Restate, word for word, the lines from the opening line of the data through the line containing "in flight. -/", both included, and nothing else.

#### Task inputs:
_ _ _ _ _
-- ==== Sys2Proof/Tests/Slice0.lean ====
section
/-! SUPPORT. Tests. Expected values are those of spec/95_test_vectors.md (named in each comment) or are written out from the
encodings of spec/30_encoding.md and spec/10_state.md. At the end, for every obligation with hypotheses, a witness that
meets them, for each clause. -/

namespace Sys2Proof.Tests

open Sys2Proof Sys2Proof.Machine

/-! ### Small states -/

/-- One instance and nothing else. -/
def solo (x : Inst) : State := ⟨[x], [], [], none⟩

/-- One instance, and what comes next. -/
def soloThen (x : Inst) (es : List Event) : State := ⟨[x], [], es, none⟩

/-- One instance, and one access that waits for it. -/
def soloWaits (x : Inst) (a : Access) (es : List Event) : State := ⟨[x], [a], es, none⟩

/-- An open session. -/
def opened : Inst := { Inst.reset with active := true }

/-- A command in flight. -/
def starting : Inst := { Inst.reset with pendOp := .start }
def updating : Inst := { opened with pendOp := .update }
def finishing : Inst := { opened with pendOp := .final }

/-- The bytes 00 01 .. 0F. -/
def k16 : Bytes16 := blockOf fun i => BitVec.ofNat 8 i

/-- `TOY_XOR` (95 Notation). -/
def toy : Cipher := fun key x => xorBlock x key

/-- The instance after a write of `w` to CMD, while idle. -/
def wr (x : Inst) (w : Word) : Inst := x.issue (decodeWord w)

/-- The next state an outcome gives, if it gives one. -/
def nextOf : Result → Option State
  | .next t => some t
  | _ => none

/-- An access held for instance 0. -/
def cmdWait (w : Word) : Access := ⟨0, 0x00, 4, .write w⟩
def doutWait : Access := ⟨0, 0x40, 4, .read⟩

/-! ### WellFormed: an ill-formed term for each check, refused -/

theorem test_wf_refuses_a_register_as_reserved : (Instr.rsvdOffset 0 0x4C .read).wf = false := by decide
theorem test_wf_refuses_a_misaligned_offset_as_reserved : (Instr.rsvdOffset 0 0x0D .read).wf = false := by decide
theorem test_wf_refuses_a_good_access_as_bad : (Instr.badSizeOrAlign 0 0x0C 4 .read).wf = false := by decide
theorem test_wf_refuses_a_legal_word_as_illegal :
    (Instr.illegal 0 0x0000FF01).wf = false ∧ (Instr.illegal 0 0x00000002).wf = false
      ∧ (Instr.illegal 0 0x000F0003).wf = false := by decide
theorem test_wf_accepts : (Instr.rsvdOffset 0 0xFC .read).wf = true ∧ (Instr.badSizeOrAlign 0 0x30 1 .read).wf = true
    ∧ (Instr.illegal 0 0).wf = true ∧ (Instr.start 0 0xFF).wf = true := by decide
_ _ _ _ _
#### Answer to the problem:
-- ==== Sys2Proof/Tests/Slice0.lean ====
section
/-! SUPPORT. Tests. Expected values are those of spec/95_test_vectors.md (named in each comment) or are written out from the
encodings of spec/30_encoding.md and spec/10_state.md. At the end, for every obligation with hypotheses, a witness that
meets them, for each clause. -/

namespace Sys2Proof.Tests

open Sys2Proof Sys2Proof.Machine

/-! ### Small states -/

/-- One instance and nothing else. -/
def solo (x : Inst) : State := ⟨[x], [], [], none⟩

/-- One instance, and what comes next. -/
def soloThen (x : Inst) (es : List Event) : State := ⟨[x], [], es, none⟩

/-- One instance, and one access that waits for it. -/
def soloWaits (x : Inst) (a : Access) (es : List Event) : State := ⟨[x], [a], es, none⟩

/-- An open session. -/
def opened : Inst := { Inst.reset with active := true }

/-- A command in flight. -/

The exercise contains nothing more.